Action item:
Across the records below, how many lines include the word "NameB"? State only the number.

Extracted records:
========
-- ==== Sys2Proof/Machine/Dir.lean ====
section
/-!
DEFINITION. Tag pools (R49, R310), the delivery of fault records and triggers (R314, R395), and the tensor name directory
(R361 to R375): NOPEN, NCLOSE, NBIND, NREBIND, NUNBIND, NLOOK and the reclamation of objects.
-/

namespace Sys2Proof.Machine

/-! ### Tag pools (R49, R310) -/

/-- A trigger or a fault record takes a tag, or waits for one (R314, R395). -/
def State.poolTake (s : State) (nk : Nat) (sp : Spawn) : State :=
  s.modNd nk fun n =>
    if n.freeTag.isSome && n.waitSpawn.isEmpty then n.takeTag sp else { n with waitSpawn := n.waitSpawn ++ [sp] }

/-! ### Fault records (R395, R421) -/

/-- A record with ESC set, or with its rank replaced as well (R396). -/
def escVal (v : V512) (rank : Option Nat) : V512 :=
  let v := v ||| (1#512 <<< 12)
  match rank with
  | none => v
  | some r => (v &&& ~~~(7#512 <<< 17)) ||| (BitVec.ofNat 512 r <<< 17)

/-- The rank that a record carries. -/
def Rec.rank (r : Rec) : Nat := bits (wordOf r.val 0).toNat 17 3

/-- The record goes to the management core, with ESC set (R395, R421). -/
def State.toMonitor (s : State) (id : Nat) : State :=
  match Tab.find s.recs id with
  | none => s
  | some r =>
    { s with
      recs := Tab.put s.recs id { r with monitor := true, val := if r.mach then r.val else escVal r.val none }
      monQ := s.monQ ++ [id] }

/-- A record meets what its name is bound to (R395 steps 3 and 4). -/
def State.recMeets (s : State) (id : Nat) (b : NameB) : State :=
  match Tab.find s.recs id, b with
  | none, _ => s
  | some _, .obj _ => s.toMonitor id
  | some r, .handler k nk ix =>
    let rank := ((s.kern k).map (·.feRank)).getD 0
    if rank ≤ r.rank || (s.nd nk).aband then s.toMonitor id
    else
      let s := { s with recs := Tab.put s.recs id { r with served := true } }
      s.poolTake nk { arg := { val := .vec r.val }, ix1 := ix, record := some id }

/-! ### Names (R361, R364) -/

/-- A name in a partition's namespace. -/
def nameKey (part name : Nat) : Nat := part * 2 ^ 64 + name
def State.nameOf (s : State) (key : Nat) : Option NameB := Tab.find s.dir.names key

/-- Who waits for a name. -/
def State.waiters (s : State) (key : Nat) : Nat := (s.dir.waits.filter fun w => w.1 = key).length

/-- Joins the waiters of a name. -/
def State.addWait (s : State) (key : Nat) (w : WaitFor) : State :=
  { s with dir := { s.dir with waits := s.dir.waits ++ [(key, w)] } }

def State.modObj (s : State) (id : Nat) (f : Obj → Obj) : State :=
  match Tab.find s.dir.objs id with
  | none => s
  | some o => { s with dir := { s.dir with objs := Tab.put s.dir.objs id (f o) } }

/-- The image of a pre-empted kernel that holds a command of a cluster's task unit, and the command. -/
def State.imageOf (s : State) (c id : Nat) : Option (Nat × Cmd) :=
  s.kernels.findSome? fun (e : Nat × Kernel) =>
    if e.2.st = .saved then
      match Tab.find e.2.savedCl c with
      | some y => ((Tab.get [] y.units 9).find? fun m => m.id = id).map fun m => (e.1, m)
      | none => none
    else none

/-- What a shard does to a command that waits for it: in its unit, or in its kernel's image (R401). -/
def State.modNamed (s : State) (c id : Nat) (f : Cmd → Cmd) : State :=
  if (s.unit c 9).any fun m => m.id = id then s.modCmd c 9 id f
  else
    match s.imageOf c id with
    | none => s
    | some (k, _) => s.modKern k fun x => { x with
        savedCl := x.savedCl.map fun (e : Nat × Cluster) =>
          if e.1 = c then (c, { e.2 with units := Tab.mod [] e.2.units 9 fun l => modFirst (fun m => m.id = id) f l }) else e }
def State.failNamed (s : State) (c : Nat) (m : Cmd) (cz : Cause) : State :=
  if (s.unit c 9).any fun x => x.id = m.id then s.failWith c 9 m cz
  else s.modNamed c m.id fun x => { x with fail := some (m.pending cz) }

/-- The command that waits, wherever it is. -/
def State.namedCmd (s : State) (c id : Nat) : Option Cmd :=
  match (s.unit c 9).find? fun m => m.id = id with
  | some m => some m
  | none => (s.imageOf c id).map (·.2)

/-- A command's result is known; its unit puts it into the command's place (R307). -/
def State.dirAnswer (s : State) (c : Nat) (m : Cmd) (v : Nat) : State :=
  s.modNamed c m.id fun x => { x with started := true, acc := [v] }

/-- The unit fills the command's place once there is room, and the command ends. -/
def State.dirFill (s : State) (c : Nat) (m : Cmd) : State :=
  match m.acc with
  | v :: _ => if s.ownRoom m then (s.fillOwn m (Opnd.ofNat v)).finishCmd c 9 m else s
  | [] => s

/-- The layout of R369. -/
def openWord (st fmt sz h : Nat) : Nat := st * 2 ^ 60 + fmt * 2 ^ 56 + sz * 2 ^ 22 + h

/-- The lowest handle free under an ASID. -/
def State.freeHandle (s : State) (asid : Nat) : Option Nat :=
  (List.range 4096).find? fun h => (Tab.find s.dir.handles (asid * 4096 + h)).isNone

/-- A NOPEN meets an object (R369). -/
def State.openObj (s : State) (c : Nat) (m : Cmd) (ob : Nat) : State :=
  match Tab.find s.dir.objs ob with
  | none => s
  | some o =>
    let w := bits m.sub 1 1 = 1
    if w && !o.wr then s.failNamed c m .permission
    else
      match s.freeHandle m.asid with
      | none => s.failNamed c m .handleLimit
      | some h =>
        let s := { s with dir := { s.dir with handles := Tab.put s.dir.handles (m.asid * 4096 + h) (ob, w) } }
        (s.modObj ob fun o => { o with opens := o.opens + 1 }).dirAnswer c m (openWord 0 o.fmt (o.size / 64) h)

/-- A NOPEN meets what its name is bound to. -/
def State.openMeets (s : State) (c : Nat) (m : Cmd) : NameB → State
  | .obj ob => s.openObj c m ob
  | .handler _ _ _ => s.dirAnswer c m (openWord 2 0 0 0)

/-- A NOPEN takes effect (R369). -/
def State.openName (s : State) (c : Nat) (m : Cmd) : State :=
  let key := nameKey m.part m.lv
  match s.nameOf key with
  | some b => s.openMeets c m b
  | none =>
    if bits m.sub 0 1 = 1 then s.dirAnswer c m (openWord 1 0 0 0)
    else if s.waiters key ≥ 64 then s.failWith c 9 m .nameWaitLimit
    else (s.modCmd c 9 m.id fun x => { x with started := true }).addWait key (.nopen c m.id)

/-- A trigger fails at its sender (R314): with its command while that has not ended. -/
def State.trigFail (s : State) (t : Trig) (cz : Cause) : State :=
  match s.namedCmd t.c t.id with
  | some m => s.failNamed t.c m cz
  | none => s.engFaultOf t.nk { t.f with cause := cz }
========
Finished task:
3